[Saved entries]
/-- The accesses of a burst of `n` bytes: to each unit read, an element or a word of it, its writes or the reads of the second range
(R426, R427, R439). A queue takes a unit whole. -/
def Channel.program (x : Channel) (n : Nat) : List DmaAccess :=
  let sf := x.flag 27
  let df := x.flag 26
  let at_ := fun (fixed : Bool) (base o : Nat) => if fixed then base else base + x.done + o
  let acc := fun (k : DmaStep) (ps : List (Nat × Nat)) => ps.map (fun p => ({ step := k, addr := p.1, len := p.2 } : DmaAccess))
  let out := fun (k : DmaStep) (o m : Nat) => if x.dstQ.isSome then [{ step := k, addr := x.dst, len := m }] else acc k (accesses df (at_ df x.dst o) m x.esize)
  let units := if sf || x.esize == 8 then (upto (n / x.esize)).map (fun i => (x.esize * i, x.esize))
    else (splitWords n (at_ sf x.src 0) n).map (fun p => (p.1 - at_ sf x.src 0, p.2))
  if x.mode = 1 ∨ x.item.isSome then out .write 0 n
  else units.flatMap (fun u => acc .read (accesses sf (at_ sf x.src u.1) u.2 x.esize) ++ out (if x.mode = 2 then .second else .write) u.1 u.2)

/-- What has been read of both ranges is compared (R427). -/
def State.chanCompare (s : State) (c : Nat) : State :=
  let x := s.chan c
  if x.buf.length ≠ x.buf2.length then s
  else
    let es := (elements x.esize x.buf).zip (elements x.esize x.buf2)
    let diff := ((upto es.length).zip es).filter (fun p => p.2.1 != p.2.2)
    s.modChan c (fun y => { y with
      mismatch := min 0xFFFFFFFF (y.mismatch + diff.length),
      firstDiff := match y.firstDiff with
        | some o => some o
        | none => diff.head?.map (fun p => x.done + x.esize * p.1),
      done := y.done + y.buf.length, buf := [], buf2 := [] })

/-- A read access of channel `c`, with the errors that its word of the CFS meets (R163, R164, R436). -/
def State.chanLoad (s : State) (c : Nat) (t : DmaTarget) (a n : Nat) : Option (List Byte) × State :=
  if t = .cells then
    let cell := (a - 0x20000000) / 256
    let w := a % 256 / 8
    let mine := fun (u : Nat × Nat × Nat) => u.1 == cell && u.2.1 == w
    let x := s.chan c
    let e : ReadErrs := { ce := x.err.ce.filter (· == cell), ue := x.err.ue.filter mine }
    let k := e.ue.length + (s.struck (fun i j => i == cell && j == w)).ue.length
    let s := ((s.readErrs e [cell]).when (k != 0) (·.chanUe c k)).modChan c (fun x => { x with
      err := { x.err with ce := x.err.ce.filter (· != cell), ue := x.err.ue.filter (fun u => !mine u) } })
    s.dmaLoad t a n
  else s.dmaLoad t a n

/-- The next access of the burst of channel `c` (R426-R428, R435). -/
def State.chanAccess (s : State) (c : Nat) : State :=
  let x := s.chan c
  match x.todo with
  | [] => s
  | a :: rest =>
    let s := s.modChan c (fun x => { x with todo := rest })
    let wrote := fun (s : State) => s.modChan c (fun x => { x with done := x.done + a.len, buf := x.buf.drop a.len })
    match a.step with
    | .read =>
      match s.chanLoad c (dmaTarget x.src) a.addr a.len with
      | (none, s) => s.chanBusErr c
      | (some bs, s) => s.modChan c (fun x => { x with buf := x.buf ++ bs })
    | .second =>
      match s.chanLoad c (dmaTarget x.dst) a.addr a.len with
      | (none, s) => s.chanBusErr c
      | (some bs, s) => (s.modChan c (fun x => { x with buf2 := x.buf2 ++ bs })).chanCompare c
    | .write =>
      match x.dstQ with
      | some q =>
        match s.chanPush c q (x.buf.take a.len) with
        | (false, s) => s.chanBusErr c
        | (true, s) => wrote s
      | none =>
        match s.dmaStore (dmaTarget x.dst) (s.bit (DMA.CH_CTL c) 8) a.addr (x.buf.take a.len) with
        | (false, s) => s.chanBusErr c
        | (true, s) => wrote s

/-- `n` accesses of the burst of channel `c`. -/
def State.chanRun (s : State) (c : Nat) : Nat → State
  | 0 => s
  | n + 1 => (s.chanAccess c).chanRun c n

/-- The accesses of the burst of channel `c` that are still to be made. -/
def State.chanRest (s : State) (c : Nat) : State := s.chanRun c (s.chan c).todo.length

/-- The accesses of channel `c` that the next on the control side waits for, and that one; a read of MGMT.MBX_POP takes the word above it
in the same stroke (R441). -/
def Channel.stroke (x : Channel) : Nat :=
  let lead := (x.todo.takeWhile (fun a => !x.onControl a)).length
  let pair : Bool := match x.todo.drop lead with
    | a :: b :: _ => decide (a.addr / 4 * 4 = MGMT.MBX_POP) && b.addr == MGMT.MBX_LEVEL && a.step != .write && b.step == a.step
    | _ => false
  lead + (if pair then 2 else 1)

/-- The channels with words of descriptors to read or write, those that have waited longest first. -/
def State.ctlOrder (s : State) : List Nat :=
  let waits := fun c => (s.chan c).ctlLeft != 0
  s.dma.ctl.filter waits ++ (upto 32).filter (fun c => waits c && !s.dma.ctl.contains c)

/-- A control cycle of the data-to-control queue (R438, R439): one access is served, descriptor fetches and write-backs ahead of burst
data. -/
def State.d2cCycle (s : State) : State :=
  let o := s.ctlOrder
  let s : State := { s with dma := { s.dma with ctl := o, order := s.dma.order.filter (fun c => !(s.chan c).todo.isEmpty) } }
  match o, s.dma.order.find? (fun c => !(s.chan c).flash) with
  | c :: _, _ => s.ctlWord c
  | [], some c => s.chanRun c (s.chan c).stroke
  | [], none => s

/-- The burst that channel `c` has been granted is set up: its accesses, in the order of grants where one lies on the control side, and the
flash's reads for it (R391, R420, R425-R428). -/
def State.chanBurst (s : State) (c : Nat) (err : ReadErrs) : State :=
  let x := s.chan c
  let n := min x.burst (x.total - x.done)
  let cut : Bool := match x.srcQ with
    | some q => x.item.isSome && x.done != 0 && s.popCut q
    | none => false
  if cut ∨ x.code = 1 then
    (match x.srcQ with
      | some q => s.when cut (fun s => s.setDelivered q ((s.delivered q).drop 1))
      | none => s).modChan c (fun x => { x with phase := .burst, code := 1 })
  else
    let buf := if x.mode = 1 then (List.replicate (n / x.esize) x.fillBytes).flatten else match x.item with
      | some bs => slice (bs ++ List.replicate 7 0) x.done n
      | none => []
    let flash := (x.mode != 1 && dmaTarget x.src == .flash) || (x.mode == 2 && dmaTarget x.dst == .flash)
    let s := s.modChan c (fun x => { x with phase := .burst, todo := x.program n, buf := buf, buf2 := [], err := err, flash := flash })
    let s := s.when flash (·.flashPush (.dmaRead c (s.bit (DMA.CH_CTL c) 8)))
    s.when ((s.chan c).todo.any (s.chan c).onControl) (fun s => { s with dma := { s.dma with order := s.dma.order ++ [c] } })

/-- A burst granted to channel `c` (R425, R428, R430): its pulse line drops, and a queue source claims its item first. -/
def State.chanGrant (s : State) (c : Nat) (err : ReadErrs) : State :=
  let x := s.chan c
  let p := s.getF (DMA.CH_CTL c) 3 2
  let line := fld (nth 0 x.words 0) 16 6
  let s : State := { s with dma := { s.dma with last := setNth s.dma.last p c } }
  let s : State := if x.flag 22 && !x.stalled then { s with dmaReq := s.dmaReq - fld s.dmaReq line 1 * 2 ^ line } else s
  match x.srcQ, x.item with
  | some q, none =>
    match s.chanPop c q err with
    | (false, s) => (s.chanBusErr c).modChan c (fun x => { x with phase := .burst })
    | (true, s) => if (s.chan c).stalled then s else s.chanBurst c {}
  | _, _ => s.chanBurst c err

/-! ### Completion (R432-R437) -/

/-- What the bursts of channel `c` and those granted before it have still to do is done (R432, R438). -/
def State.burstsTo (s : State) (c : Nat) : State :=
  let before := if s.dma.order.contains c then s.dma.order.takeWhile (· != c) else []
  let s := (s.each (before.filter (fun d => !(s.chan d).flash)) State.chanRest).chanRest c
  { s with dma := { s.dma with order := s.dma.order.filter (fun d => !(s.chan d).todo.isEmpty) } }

#### [Task item]
The lines needed run from the first line of the data through the line containing "else (splitWords n"; give them again exactly and nothing else.

#### [Reply to the task]
/-- The accesses of a burst of `n` bytes: to each unit read, an element or a word of it, its writes or the reads of the second range
(R426, R427, R439). A queue takes a unit whole. -/
def Channel.program (x : Channel) (n : Nat) : List DmaAccess :=
  let sf := x.flag 27
  let df := x.flag 26
  let at_ := fun (fixed : Bool) (base o : Nat) => if fixed then base else base + x.done + o
  let acc := fun (k : DmaStep) (ps : List (Nat × Nat)) => ps.map (fun p => ({ step := k, addr := p.1, len := p.2 } : DmaAccess))
  let out := fun (k : DmaStep) (o m : Nat) => if x.dstQ.isSome then [{ step := k, addr := x.dst, len := m }] else acc k (accesses df (at_ df x.dst o) m x.esize)
  let units := if sf || x.esize == 8 then (upto (n / x.esize)).map (fun i => (x.esize * i, x.esize))
    else (splitWords n (at_ sf x.src 0) n).map (fun p => (p.1 - at_ sf x.src 0, p.2))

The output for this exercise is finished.